Plaintiffs argue that the Commission erred in concluding that it was required to accept as controlling the testimony of Cedar West's expert that a wetland could be recreated by the transfer of wetlands soil. Plaintiffs argue that Commissioner St. John's remarks regarding the legal effect of Cedar West's expert testimony were prejudicial because they disregarded the existence of contrary expert evidence concerning the re-creation of wetlands aspect of the application. Plaintiffs argue in their February 8, 1991 brief the following:

Mr. St. John reflected on the legal effect of the testimony of Dr. Barske, and reasoned that the Commission had before it only his expert testimony `that this could work.' Ex. 52, p. 1. His reference to `if the case goes to court' clearly anticipates CT Page 1488 the application of the rules of law from Feinson v. Conservation Commission, 180 Conn. 421 (1980), and Tanner v. Conservation Commission, 15 Conn.

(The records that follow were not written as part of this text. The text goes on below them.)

-- ==== Sys2Proof/Machine/Ashlar.lean ====
section
/-! DEFINITION. The Ashlar matrix engine (R268 to R295): its arithmetic, its operations in engine order, and its words. -/

namespace Sys2Proof.Machine

open Sys2Proof

/-! ## The plinth (R268, R280) -/

def Ashlar.el (a : Ashlar) (tile m j : Nat) : W32 := sget 0 a.plinth (tile * 16384 + m * 128 + j)

def Ashlar.setEl (a : Ashlar) (tile m j : Nat) (w : W32) (poison : Bool) : Ashlar :=
  let k := tile * 16384 + m * 128 + j
  { a with plinth := sput 0 a.plinth k w, plinthPoison := setPoison a.plinthPoison k poison }

def Ashlar.elPoison (a : Ashlar) (tile m j : Nat) : Bool := a.plinthPoison.contains (tile * 16384 + m * 128 + j)

/-- Where an accumulator stands: plinth tile, or scratchpad address and row stride; and its kind (R280). -/
structure AccRef where
  sp : Bool
  tile : Nat
  addr : Nat
  stride : Nat
  int : Bool
  deriving DecidableEq, Repr

/-- What a running operation works on: the engine and its team; the scratchpad bytes that it has computed and not yet written,
latest first; the flags that its row has so far: NONFINITE, OVERFLOW and, above them, poison; and what it has counted. -/
structure Ash where
  e : Ashlar
  m : Team
  out : List SpUnit := []
  flags : Nat := 0
  counts : DrainCounts := {}

/-! ## Operand windows (R284, R285) -/

/-- The scratchpad as operand reads find it whose window takes in write number `window` and those after it: each byte holds what
it holds now or anything that it has held in the window (R284). `n` numbers the free values. -/
def Team.seen (m : Team) (window n : Nat) : Team :=
  let es := m.spOld.takeWhile (fun e => decide (window ≤ e.seq))
  let picks := (es.map (·.addr)).eraseDups.filterMap (fun a =>
    let xs := es.filter (fun e => e.addr = a)
    xs[(Config.freeWord (n + a)).toNat % (xs.length + 1)]?)
  if picks = [] then m else m.spSet (picks.map (fun e => (e.addr, e.byte))) ((picks.filter (·.poison)).map (·.addr))

/-- The bytes of units that lie in no order, and the poisoned ones. -/
def SpUnit.cells (u : SpUnit) : List (Nat × Byte) := u.bytes.zipIdx.map (fun e => (u.addr + e.2, e.1))
def SpUnit.bad (u : SpUnit) : List Nat := if u.poison then (List.range u.bytes.length).map (u.addr + ·) else []

def SpUnit.meets (u : SpUnit) (a n : Nat) : Bool := decide (u.addr < a + n ∧ a < u.addr + u.bytes.length)

/-- Engine writes of units, oldest first. No later operation finds what these bytes held before, since it observes every effect
of this one (R270). -/
def Team.spLand (m : Team) (us : List SpUnit) : Team :=
  if us = [] then m else
  { m.spSet (us.flatMap SpUnit.cells) (us.flatMap SpUnit.bad) with
    spOld := m.spOld.filter (fun e => !us.any (fun u => u.meets e.addr 1)) }

/-- Everything computed is written. -/
def Ash.land (x : Ash) : Ash := { x with m := x.m.spLand x.out.reverse, out := [] }

/-- Some of what is computed is written: the units that free values from number `n` choose, each after the earlier ones that
it overlaps. -/
def Ash.landSome (x : Ash) (n : Nat) : Ash :=
  let r := x.out.reverse.zipIdx.foldl (fun (r : List SpUnit × List SpUnit) e =>
    if (Config.freeWord (n + e.2)).getLsbD 0 && !r.2.any (fun u => u.meets e.1.addr e.1.bytes.length) then (r.1 ++ [e.1], r.2)
    else (r.1, r.2 ++ [e.1])) ([], [])
  { x with m := x.m.spLand r.1, out := r.2.reverse }

/-- What element `k` of an operation reads: the scratchpad within the operand window, under what the operation itself has
computed for the bytes at `ranges`. `n` numbers the operation's free values. -/
def Ash.view (x : Ash) (window n k : Nat) (ranges : List (Nat × Nat)) : Ash :=
  let mine := x.out.reverse.filter (fun u => ranges.any (fun r => u.meets r.1 r.2))
  let m := x.m.seen window (n + 2 ^ 21 * (k + 1))
  { x with m := if mine = [] then m else m.spSet (mine.flatMap SpUnit.cells) (mine.flatMap SpUnit.bad) }

/-- An element's bytes are to be written, each byte by itself. -/
def Ash.give (x : Ash) (a : Nat) (bs : List Byte) (poison : Bool) : Ash :=
  { x with out := bs.zipIdx.foldl (fun l e => ⟨a + e.2, [e.1], poison⟩ :: l) x.out }

/-! ## Accumulators (R280) -/

/-- The bits of accumulator element (m, j): 32 on the float path, 48 on the integer path; and its poison. -/
def Ash.acc (x : Ash) (r : AccRef) (m j : Nat) : Nat × Bool :=
  if r.sp then
    let a := r.addr + m * r.stride + accBytes r.int * j
    (natOfBytes (x.m.scratch.read a (if r.int then 6 else 4)), x.m.spPoisoned a (accBytes r.int))
  else if r.int then
    ((x.e.el r.tile m j).toNat + bits (x.e.el (r.tile + 1) m j).toNat 0 16 * 2 ^ 32,
      x.e.elPoison r.tile m j || x.e.elPoison (r.tile + 1) m j)
  else ((x.e.el r.tile m j).toNat, x.e.elPoison r.tile m j)

/-- Write accumulator element (m, j), in scratchpad single-copy atomically (R285). -/
def Ash.setAcc (x : Ash) (r : AccRef) (m j v : Nat) (poison : Bool) : Ash :=
  if r.sp then
    let a := r.addr + m * r.stride + accBytes r.int * j
    let w := if r.int then ((BitVec.ofNat 48 v).signExtend 64).toNat else v
    { x with out := ⟨a, bytesOfNat (accBytes r.int) w, poison⟩ :: x.out }
  else if r.int then
    { x with e := ((x.e.setEl r.tile m j (BitVec.ofNat 32 v) poison).setEl (r.tile + 1) m j
      ((BitVec.ofNat 16 (v / 2 ^ 32)).signExtend 32) poison) }
  else { x with e := x.e.setEl r.tile m j (BitVec.ofNat 32 v) poison }

/-! ## Elements (R204, R274) -/

/-- Element `c` of a packed row that starts at address `a`. -/
def Team.element (m : Team) (fmt a c : Nat) : Nat :=
  let b := wBits fmt
  if b = 4 then bits (m.scratch.byte (a + c / 2)).toNat (4 * (c % 2)) 4
  else natOfBytes (m.scratch.read (a + c * (b / 8)) (b / 8))

/-- The type code of R208 for a float WFMT or AFMT. -/
def fmtType (fmt : Nat) : Nat :=
  match fmt with
  | 0 => 2
  | 1 => 3
  | 2 => 4
  | _ => 5

/-- The value of an element code of a float format. -/
def elValue (fmt x : Nat) : FVal := typeValue (fmtType fmt) false x

/-- A weight in units of 2^-6 (R283). -/
def weightUnits (wfmt x : Nat) : Int := if wfmt = 4 then pp8Units x else signedOf 8 x * 64

/-! ## Streams (R281 to R283) -/

/-- The activation column of term `i` (R279). -/
def StreamShape.col (x : StreamShape) (map : BitVec 256) (i : Nat) : Nat :=
  if x.dup then (if x.koff + i < 128 then x.koff + i else mapEntry map (x.koff + i - 128)) else i

/-- The weight of term `i` of output column `j`: its code, and its block's scale code. -/
def Plane.term (p : Plane) (tr : Bool) (i j : Nat) : Nat × Nat :=
  let k := if tr then j else i
  let n := if tr then i else j
  (sget 0 p.weights (128 * k + n), if p.blen = 0 then 0x3C else sget 0 p.scales (16 * n + k / blockLen p.blen))

/-- E5M2 value of a scale code (0x3C is 1.0). -/
def scaleValue (x : Nat) : FVal := e5m2.decode false x

/-- An element's value with its block scale (R204): a NaN, or 0 × infinity, is NaN. -/
def scaledValue (v s : FVal) : FVal := if s.isNan then .nan false else (v.mul s).getD (.nan false)

/-- NONFINITE(G): the exact sum of the products, infinities and NaNs as R282 says. -/
def nonfinite (ps : List (Option FVal)) : FVal :=
  if ps.any (fun p => p.isNone || (p.map FVal.isNan).getD false) then .nan false
  else (exactSum .rne (ps.filterMap id)).getD (.nan false)

/-- The contribution of one 8-group, as an FP32 code: pairs of activation and weight values, and the two scales. -/
def groupSum (terms : List (FVal × FVal)) (sa sw : FVal) : Nat :=
  let fin (v : FVal) : Bool := !v.isNan && !v.isInf
  if fin sa && fin sw && terms.all (fun t => fin t.1 && fin t.2) then
    let s := (exactSum .rne (terms.filterMap (fun t => t.1.mul t.2))).getD (.fin false 0 0)
    let p := ((s.mul sa).bind (fun q => q.mul sw)).getD (.fin false 0 0)
    (fp32.roundVal .rne false p).1
  else
    let v := nonfinite (terms.map (fun t =>
      let x := scaledValue t.1 sa
      let y := scaledValue t.2 sw
      if x.isNan || y.isNan then none else x.mul y))
    (fp32.roundVal .rne false v).1

/-- FP32 addition and multiplication of codes, NaN results canonical. -/
def f32add (x y : Nat) : Nat := (fp32.add .rne false (fp32.decode false x) (fp32.decode false y)).1
def f32mul (x y : FVal) : Nat := (fp32.mul .rne false x y).1

/-- What a stream works with: its shape and descriptor, plane and map; `free` is the number of its first free value, when it
found at its firing a plane or a map for which the manual states no result (R279, R294; log 3). -/
structure Stream where
  x : StreamShape
  d : List W32
  p : Plane
  map : BitVec 256
  free : Option Nat := none

/-- Activation code and block-scale code of row `m`, column `c`. -/
def Stream.act (q : Stream) (t : Team) (m c : Nat) : Nat × Nat :=
  (t.element (if q.x.afmt = 4 then 1 else q.x.afmt) (dsc q.d 0 + m * dsc q.d 2) c,
   if q.x.ablen = 0 || !scaled q.x.afmt then 0x3C
   else (t.scratch.byte (dsc q.d 3 + m * blocksOf q.x.ablen q.x.ka + c / blockLen q.x.ablen)).toNat)

/-- Some activation that row `m` reads is poisoned. -/
def Stream.rowPoison (q : Stream) (t : Team) (m : Nat) : Bool :=
  let a := dsc q.d 0 + m * dsc q.d 2
  let nb := blocksOf q.x.ablen q.x.ka
  (List.range q.x.terms).any (fun i =>
      let c := q.x.col q.map i
      t.spPoisoned (a + c * wBits q.x.afmt / 8) (max 1 (wBits q.x.afmt / 8)))
    || (q.x.ablen ≠ 0 && scaled q.x.afmt && q.x.terms ≠ 0 && t.spPoisoned (dsc q.d 3 + m * nb) nb)

/-- The float result r of output (m, j), before it meets the accumulator (R281). -/
def Stream.float (q : Stream) (t : Team) (m j : Nat) : Nat :=
  let groups := (q.x.terms + 7) / 8
  let r := (List.range groups).foldl (fun r g =>
    let is := (List.range 8).map (8 * g + ·) |>.filter (· < q.x.terms)
    let sa := scaleValue (q.act t m (q.x.col q.map (8 * g))).2
    let sw := scaleValue (q.p.term q.x.tr (8 * g) j).2
    f32add r (groupSum (is.map (fun i =>
      (elValue q.x.afmt (q.act t m (q.x.col q.map i)).1, elValue q.p.wfmt (q.p.term q.x.tr i j).1))) sa sw)) 0
  f32mul (fp32.decode false r) (bf16.decode false q.p.tscale.toNat)

/-- The exact integer sum of output (m, j), with 6 fractional bits (R283). -/
def Stream.int (q : Stream) (t : Team) (m j : Nat) : Int :=
  ((List.range q.x.terms).map (fun i =>
    signedOf 8 (q.act t m (q.x.col q.map i)).1 * weightUnits q.p.wfmt (q.p.term q.x.tr i j).1)).sum

/-- SAT48 (R283). -/
def sat48 (v : Int) : Int := max (-(2 ^ 47 - 1)) (min (2 ^ 47 - 1) v)

/-- Where the stream accumulates (R278, R280). -/
def Stream.ref (q : Stream) : AccRef := ⟨q.x.sp, q.x.tile, dsc q.d 5, dsc q.d 6, q.x.isInt⟩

App. 336 (1988) (involving the Norwalk Conservation Commission), and draws the conclusion that the Commission was somehow mandated to follow the recommendation of the expert, as a matter of law.

(Plaintiffs' Brief dated February 8, 1991 at 12 and 13). Plaintiffs argue that unlike Feinson and Tanner, the instant case involves the question of whether Cedar West is permitted to create replacement wetlands and "that there is no need to have `testimony that it will not work' in order for the Commission to conclude that the plan was not satisfactory. . . ." (Plaintiffs' Brief at 14) Plaintiffs conclude that "it was error for a Commission member to limit his discretion by such a rule, and to recommend such a rule the other members." (Plaintiffs' Brief at 14).

"Evidence of the individual views of one member is not available to show the reasons actuating the [Commission] or the grounds of its decision. These can only be shown by the vote of the [Commission]." Thayer v. Board of Appeals, 114 Conn. 15,20-21, 157 A. 273 (1931). There is nothing in the record to connect Mr. St. John's remarks with the vote of the Commission. The plaintiffs' allegations are mere speculations as to what the Commission and Mr. St. John concluded and are without merit.

Plaintiffs' argument that Mr. St. John's remarks were prejudicial because they disregarded contrary evidence is also without merit. The record reveals that there was no expert testimony before the Commission which contradicted Cedar West's expert on the re-creation of wetlands issue. Mr. St. John asked Christie Love, the Commission's staff expert, "[a]re you saying it can't be done or you haven't seen it." Christie Love replied, "I haven't seen it." Christie Love's response is not contradictory rather it is one of lack of knowledge. The plaintiff's allegations and arguments fail to show that the Commission acted improperly or illegally.

Cedar West has standing to apply for the modification of its conservation permit and the Commission's actions did not constitute a denial of due process. The plaintiffs have failed to satisfy their burden that the Commission acted illegally or arbitrarily in granting the modification of Cedar West's permit. Accordingly, the plaintiffs' appeal is dismissed.